---------- SOURCE RECORDS

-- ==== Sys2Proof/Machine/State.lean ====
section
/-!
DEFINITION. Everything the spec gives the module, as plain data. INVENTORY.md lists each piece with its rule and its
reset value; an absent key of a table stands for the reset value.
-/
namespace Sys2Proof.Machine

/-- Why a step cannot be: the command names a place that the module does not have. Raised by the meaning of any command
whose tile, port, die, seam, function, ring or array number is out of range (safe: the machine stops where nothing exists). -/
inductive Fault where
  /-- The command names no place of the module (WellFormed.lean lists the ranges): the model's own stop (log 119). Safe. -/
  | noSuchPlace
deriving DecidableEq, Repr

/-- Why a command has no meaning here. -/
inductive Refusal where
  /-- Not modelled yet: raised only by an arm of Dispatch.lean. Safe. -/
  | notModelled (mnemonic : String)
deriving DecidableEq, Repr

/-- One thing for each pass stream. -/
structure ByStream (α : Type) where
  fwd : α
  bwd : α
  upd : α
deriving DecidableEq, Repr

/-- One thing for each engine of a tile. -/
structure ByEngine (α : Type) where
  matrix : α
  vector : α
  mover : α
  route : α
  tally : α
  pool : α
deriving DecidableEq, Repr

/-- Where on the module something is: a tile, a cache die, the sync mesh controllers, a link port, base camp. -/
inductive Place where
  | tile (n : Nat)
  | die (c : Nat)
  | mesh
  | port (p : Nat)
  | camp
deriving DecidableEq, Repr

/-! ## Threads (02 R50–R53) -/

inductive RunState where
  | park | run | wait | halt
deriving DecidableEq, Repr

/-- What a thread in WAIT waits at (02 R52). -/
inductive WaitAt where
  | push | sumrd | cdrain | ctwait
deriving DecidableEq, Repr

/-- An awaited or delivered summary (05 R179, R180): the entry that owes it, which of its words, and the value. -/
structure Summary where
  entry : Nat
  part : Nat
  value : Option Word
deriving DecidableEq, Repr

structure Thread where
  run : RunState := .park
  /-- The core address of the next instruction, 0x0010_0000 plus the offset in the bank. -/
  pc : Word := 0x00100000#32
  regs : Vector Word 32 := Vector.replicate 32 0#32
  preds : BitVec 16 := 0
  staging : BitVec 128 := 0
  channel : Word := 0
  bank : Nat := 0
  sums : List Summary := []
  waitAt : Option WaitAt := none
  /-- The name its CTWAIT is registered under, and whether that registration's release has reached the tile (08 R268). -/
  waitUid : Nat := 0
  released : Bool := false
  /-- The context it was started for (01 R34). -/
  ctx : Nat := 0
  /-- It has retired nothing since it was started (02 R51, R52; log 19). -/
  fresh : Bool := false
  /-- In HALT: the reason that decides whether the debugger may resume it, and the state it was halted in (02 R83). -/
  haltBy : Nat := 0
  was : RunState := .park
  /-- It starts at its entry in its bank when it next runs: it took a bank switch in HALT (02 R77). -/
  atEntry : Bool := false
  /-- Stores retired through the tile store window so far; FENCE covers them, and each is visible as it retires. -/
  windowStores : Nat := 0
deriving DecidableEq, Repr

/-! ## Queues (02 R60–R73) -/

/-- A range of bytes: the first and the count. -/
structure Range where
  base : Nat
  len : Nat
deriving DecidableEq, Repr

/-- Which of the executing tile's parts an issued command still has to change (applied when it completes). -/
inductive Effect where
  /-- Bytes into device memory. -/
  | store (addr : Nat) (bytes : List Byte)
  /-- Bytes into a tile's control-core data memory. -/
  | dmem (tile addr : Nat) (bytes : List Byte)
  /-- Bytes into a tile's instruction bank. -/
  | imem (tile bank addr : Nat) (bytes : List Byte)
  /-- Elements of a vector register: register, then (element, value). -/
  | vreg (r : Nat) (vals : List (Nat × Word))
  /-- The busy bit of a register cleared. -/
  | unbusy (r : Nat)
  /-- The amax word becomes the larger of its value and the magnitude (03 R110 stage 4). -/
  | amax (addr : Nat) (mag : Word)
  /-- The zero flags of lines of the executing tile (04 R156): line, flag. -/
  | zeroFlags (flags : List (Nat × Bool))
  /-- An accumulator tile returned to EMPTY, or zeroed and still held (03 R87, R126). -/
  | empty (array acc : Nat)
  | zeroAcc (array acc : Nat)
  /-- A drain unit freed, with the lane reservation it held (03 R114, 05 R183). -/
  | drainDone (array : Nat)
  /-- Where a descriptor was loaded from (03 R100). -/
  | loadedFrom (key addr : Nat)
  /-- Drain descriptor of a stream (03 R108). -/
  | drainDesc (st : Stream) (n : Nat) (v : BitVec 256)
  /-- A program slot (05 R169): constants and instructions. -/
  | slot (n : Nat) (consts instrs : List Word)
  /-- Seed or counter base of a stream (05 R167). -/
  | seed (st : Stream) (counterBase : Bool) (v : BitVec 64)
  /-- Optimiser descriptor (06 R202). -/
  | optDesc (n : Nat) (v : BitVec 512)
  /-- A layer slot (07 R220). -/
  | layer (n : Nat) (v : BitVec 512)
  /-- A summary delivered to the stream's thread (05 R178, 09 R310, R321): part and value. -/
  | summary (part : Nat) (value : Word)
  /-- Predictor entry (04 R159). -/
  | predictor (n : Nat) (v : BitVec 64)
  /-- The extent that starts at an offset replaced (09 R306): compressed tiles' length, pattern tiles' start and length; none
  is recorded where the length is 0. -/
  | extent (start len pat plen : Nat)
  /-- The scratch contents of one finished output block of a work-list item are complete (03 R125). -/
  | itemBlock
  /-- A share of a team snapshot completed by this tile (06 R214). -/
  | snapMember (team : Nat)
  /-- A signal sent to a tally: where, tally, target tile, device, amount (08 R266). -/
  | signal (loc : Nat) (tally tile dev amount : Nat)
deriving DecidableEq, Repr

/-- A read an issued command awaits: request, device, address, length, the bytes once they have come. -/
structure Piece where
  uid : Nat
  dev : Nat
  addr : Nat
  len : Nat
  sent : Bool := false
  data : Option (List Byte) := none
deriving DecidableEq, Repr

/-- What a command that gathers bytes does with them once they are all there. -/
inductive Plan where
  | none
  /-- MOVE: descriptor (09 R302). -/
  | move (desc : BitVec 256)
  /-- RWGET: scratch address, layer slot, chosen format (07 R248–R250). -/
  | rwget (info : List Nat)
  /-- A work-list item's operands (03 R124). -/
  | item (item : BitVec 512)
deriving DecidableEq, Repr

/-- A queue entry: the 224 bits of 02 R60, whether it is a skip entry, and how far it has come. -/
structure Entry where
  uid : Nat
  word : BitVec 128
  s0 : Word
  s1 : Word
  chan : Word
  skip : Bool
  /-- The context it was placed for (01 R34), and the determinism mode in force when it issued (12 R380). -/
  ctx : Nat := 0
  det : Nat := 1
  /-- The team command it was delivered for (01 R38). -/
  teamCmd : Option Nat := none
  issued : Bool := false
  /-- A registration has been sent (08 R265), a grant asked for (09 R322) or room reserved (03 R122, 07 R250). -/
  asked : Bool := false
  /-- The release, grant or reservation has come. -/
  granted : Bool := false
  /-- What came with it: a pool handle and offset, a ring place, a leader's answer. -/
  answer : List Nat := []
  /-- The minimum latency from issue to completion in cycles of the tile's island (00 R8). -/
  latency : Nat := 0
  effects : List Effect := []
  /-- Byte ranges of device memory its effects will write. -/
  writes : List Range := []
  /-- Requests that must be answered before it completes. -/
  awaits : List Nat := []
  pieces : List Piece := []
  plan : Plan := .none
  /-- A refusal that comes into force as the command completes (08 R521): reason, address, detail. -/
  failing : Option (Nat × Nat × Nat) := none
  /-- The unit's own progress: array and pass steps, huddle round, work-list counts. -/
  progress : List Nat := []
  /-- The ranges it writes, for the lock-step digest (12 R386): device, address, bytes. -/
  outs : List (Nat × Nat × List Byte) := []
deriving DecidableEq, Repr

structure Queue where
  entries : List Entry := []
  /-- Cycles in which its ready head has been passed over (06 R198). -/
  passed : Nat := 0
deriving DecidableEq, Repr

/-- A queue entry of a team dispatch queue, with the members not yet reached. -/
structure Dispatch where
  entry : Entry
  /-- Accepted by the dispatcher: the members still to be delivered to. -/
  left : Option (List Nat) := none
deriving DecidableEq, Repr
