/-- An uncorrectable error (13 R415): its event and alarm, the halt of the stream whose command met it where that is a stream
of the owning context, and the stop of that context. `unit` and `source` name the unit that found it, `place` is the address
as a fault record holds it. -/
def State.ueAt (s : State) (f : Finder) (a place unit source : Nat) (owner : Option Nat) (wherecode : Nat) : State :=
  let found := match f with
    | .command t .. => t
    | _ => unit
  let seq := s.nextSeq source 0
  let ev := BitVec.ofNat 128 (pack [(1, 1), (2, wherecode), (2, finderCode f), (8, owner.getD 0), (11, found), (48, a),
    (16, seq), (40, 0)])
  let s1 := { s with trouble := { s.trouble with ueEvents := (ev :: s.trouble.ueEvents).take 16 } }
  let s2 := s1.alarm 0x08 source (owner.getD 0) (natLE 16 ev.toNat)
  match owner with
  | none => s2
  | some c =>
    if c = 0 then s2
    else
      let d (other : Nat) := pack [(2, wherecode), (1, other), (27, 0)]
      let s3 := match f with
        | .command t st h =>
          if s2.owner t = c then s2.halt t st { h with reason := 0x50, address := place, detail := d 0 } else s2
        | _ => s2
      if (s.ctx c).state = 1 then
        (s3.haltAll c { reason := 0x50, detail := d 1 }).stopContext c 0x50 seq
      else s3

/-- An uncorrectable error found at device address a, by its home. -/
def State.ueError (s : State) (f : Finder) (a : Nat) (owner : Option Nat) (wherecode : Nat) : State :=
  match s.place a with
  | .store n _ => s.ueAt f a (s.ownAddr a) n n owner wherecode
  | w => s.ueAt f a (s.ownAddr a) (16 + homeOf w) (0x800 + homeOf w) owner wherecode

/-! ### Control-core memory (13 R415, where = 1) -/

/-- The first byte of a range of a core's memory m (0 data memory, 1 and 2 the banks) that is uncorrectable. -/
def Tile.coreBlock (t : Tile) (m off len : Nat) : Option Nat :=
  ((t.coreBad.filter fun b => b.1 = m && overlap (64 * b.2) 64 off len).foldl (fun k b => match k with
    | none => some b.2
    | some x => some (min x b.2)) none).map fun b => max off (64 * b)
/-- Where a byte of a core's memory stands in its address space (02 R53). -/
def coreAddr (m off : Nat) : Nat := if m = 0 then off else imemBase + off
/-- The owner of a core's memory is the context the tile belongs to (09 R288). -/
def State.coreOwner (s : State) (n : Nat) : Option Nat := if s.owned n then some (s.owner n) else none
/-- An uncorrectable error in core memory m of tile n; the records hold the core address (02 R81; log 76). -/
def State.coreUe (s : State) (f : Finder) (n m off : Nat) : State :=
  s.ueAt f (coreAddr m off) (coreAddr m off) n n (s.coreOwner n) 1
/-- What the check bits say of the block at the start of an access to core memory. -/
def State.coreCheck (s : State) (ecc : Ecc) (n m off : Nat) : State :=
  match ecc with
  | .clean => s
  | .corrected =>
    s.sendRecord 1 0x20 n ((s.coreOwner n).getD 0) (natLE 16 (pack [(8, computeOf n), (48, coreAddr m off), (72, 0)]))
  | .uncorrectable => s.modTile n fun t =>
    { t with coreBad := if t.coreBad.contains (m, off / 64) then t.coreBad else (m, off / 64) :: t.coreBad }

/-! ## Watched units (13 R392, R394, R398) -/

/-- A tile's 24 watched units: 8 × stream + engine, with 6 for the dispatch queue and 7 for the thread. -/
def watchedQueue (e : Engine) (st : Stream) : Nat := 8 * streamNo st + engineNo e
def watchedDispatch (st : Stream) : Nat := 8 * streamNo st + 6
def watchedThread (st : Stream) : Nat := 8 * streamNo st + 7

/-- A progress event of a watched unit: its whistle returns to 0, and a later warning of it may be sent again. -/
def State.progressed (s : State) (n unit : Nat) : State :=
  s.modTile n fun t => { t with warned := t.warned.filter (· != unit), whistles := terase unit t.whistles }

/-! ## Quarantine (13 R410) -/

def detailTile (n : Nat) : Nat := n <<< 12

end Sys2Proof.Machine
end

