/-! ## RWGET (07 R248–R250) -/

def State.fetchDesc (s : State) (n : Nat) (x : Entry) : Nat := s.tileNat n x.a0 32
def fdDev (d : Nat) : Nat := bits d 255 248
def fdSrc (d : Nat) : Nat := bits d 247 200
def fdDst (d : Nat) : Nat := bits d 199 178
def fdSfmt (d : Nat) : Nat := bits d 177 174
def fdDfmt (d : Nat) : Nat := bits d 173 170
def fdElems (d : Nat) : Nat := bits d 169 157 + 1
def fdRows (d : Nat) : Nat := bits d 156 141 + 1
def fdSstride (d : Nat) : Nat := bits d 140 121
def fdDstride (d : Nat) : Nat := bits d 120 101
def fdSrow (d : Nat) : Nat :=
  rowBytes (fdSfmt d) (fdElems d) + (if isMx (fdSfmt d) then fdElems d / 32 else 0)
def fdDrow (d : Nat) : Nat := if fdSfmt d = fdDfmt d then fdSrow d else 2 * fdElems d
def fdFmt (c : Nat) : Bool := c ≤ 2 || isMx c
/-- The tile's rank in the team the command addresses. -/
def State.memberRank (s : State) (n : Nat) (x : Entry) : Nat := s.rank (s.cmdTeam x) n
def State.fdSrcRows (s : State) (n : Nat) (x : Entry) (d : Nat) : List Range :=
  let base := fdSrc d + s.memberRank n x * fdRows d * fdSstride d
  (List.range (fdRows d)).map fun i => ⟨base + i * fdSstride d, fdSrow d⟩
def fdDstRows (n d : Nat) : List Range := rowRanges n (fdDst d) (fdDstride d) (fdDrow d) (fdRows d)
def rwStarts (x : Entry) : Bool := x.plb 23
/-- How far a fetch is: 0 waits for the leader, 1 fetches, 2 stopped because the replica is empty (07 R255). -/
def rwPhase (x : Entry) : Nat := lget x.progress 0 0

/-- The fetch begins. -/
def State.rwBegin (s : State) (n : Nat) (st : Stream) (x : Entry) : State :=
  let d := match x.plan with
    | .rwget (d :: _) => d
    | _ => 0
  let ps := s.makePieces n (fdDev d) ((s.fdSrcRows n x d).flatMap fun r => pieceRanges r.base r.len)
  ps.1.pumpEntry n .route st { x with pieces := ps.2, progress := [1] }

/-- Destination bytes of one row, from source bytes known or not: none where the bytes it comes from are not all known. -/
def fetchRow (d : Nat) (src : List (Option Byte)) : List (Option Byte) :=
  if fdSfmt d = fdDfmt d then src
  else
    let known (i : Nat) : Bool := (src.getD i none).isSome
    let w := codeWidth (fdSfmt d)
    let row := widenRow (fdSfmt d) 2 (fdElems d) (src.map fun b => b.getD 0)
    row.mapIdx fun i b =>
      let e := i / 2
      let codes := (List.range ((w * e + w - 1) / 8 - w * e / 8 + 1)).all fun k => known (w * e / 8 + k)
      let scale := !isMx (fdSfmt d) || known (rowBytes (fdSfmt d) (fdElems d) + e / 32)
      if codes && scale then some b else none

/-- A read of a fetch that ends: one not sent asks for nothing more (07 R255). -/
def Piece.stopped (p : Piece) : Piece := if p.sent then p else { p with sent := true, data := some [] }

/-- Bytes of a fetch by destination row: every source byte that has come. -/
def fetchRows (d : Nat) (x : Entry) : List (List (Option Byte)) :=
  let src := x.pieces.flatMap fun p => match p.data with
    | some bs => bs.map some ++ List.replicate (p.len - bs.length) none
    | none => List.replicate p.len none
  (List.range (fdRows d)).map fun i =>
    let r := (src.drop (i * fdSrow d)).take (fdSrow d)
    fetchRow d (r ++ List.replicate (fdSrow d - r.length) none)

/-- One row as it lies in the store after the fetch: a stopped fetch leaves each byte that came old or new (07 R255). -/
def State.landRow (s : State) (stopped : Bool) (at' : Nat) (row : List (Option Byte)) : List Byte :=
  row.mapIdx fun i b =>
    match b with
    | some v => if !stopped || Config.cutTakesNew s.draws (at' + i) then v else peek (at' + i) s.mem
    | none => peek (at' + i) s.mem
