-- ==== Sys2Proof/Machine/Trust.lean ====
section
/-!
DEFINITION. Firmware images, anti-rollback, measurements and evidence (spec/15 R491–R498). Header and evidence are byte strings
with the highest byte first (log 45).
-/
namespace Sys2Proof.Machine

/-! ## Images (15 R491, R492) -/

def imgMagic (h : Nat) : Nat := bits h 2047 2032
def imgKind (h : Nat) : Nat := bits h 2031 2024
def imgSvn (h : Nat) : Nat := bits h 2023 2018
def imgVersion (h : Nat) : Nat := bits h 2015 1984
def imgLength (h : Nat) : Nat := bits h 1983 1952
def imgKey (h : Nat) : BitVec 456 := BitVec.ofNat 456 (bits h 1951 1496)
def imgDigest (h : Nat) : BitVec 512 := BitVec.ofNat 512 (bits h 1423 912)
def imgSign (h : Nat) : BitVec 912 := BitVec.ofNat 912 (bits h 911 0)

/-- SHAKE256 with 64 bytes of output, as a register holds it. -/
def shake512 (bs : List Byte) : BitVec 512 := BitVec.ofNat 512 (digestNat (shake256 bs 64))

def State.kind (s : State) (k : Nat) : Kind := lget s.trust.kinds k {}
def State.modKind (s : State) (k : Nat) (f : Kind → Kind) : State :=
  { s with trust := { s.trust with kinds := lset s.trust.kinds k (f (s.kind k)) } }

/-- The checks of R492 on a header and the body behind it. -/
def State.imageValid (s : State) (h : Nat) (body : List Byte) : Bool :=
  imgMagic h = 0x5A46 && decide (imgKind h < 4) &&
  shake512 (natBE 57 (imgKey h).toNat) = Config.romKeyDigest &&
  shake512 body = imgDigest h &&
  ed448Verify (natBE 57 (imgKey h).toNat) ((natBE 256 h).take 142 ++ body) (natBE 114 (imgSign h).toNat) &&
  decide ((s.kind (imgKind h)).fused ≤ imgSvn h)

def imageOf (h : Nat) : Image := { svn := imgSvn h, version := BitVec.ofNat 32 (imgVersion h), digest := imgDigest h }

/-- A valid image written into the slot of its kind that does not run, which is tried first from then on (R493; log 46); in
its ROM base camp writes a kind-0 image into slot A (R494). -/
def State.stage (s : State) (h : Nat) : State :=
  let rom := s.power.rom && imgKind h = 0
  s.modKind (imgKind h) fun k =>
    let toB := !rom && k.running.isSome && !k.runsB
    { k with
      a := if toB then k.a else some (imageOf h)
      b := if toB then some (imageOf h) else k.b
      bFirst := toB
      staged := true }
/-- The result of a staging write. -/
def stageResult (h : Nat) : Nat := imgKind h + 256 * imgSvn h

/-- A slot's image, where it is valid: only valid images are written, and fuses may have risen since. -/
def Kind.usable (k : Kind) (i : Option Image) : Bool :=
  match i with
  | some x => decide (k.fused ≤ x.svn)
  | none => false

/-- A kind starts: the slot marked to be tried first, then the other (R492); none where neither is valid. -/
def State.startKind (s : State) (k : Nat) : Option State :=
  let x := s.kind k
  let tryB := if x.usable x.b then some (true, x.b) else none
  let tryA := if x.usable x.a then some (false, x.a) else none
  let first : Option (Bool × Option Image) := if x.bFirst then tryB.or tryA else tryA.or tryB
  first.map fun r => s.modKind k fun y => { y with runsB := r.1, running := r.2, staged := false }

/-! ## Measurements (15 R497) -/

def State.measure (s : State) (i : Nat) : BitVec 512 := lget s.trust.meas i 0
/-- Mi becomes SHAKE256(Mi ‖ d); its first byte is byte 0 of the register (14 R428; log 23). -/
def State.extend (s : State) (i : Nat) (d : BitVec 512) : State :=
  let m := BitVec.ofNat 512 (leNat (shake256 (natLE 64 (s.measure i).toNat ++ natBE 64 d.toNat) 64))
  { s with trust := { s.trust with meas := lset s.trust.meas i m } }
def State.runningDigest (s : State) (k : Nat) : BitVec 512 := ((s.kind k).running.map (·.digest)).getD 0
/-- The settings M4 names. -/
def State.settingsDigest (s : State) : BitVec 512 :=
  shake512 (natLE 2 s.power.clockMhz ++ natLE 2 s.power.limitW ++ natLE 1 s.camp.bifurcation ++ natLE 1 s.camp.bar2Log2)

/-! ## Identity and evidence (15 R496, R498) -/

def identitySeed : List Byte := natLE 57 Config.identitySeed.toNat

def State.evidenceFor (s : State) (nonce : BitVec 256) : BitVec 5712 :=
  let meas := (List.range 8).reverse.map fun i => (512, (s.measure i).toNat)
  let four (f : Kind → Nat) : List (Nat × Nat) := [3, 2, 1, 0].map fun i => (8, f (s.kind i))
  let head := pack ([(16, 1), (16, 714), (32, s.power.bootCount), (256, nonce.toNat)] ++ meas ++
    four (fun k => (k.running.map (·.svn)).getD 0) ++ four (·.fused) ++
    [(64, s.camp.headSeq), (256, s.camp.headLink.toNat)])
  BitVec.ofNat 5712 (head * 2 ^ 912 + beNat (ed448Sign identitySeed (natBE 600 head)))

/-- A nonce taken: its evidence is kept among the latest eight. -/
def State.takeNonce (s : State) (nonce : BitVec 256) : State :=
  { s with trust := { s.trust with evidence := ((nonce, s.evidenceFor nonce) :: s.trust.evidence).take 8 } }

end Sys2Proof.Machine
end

--------------------

● REQUIRED ACTION
Look back at the entries above. Retype the line with "Dispatch.lean. Safe. -/", the line with "sums : List Summary := []", and all lines in between.

● TASK RESULT
  /-- Not modelled yet: raised only by an arm of Dispatch.lean. Safe. -/
  | notModelled (mnemonic : String)
deriving DecidableEq, Repr

/-- One thing for each pass stream. -/
structure ByStream (α : Type) where
  fwd : α
  bwd : α
  upd : α
deriving DecidableEq, Repr

/-- One thing for each engine of a tile. -/
structure ByEngine (α : Type) where
  matrix : α
  vector : α
  mover : α
  route : α
  tally : α
  pool : α
deriving DecidableEq, Repr

/-- Where on the module something is: a tile, a cache die, the sync mesh controllers, a link port, base camp. -/
inductive Place where
  | tile (n : Nat)
  | die (c : Nat)
  | mesh
  | port (p : Nat)
  | camp
deriving DecidableEq, Repr

/-! ## Threads (02 R50–R53) -/

inductive RunState where
  | park | run | wait | halt
deriving DecidableEq, Repr

/-- What a thread in WAIT waits at (02 R52). -/
inductive WaitAt where
  | push | sumrd | cdrain | ctwait
deriving DecidableEq, Repr

/-- An awaited or delivered summary (05 R179, R180): the entry that owes it, which of its words, and the value. -/
structure Summary where
  entry : Nat
  part : Nat
  value : Option Word
deriving DecidableEq, Repr

structure Thread where
  run : RunState := .park
  /-- The core address of the next instruction, 0x0010_0000 plus the offset in the bank. -/
  pc : Word := 0x00100000#32
  regs : Vector Word 32 := Vector.replicate 32 0#32
  preds : BitVec 16 := 0
  staging : BitVec 128 := 0
  channel : Word := 0
  bank : Nat := 0
  sums : List Summary := []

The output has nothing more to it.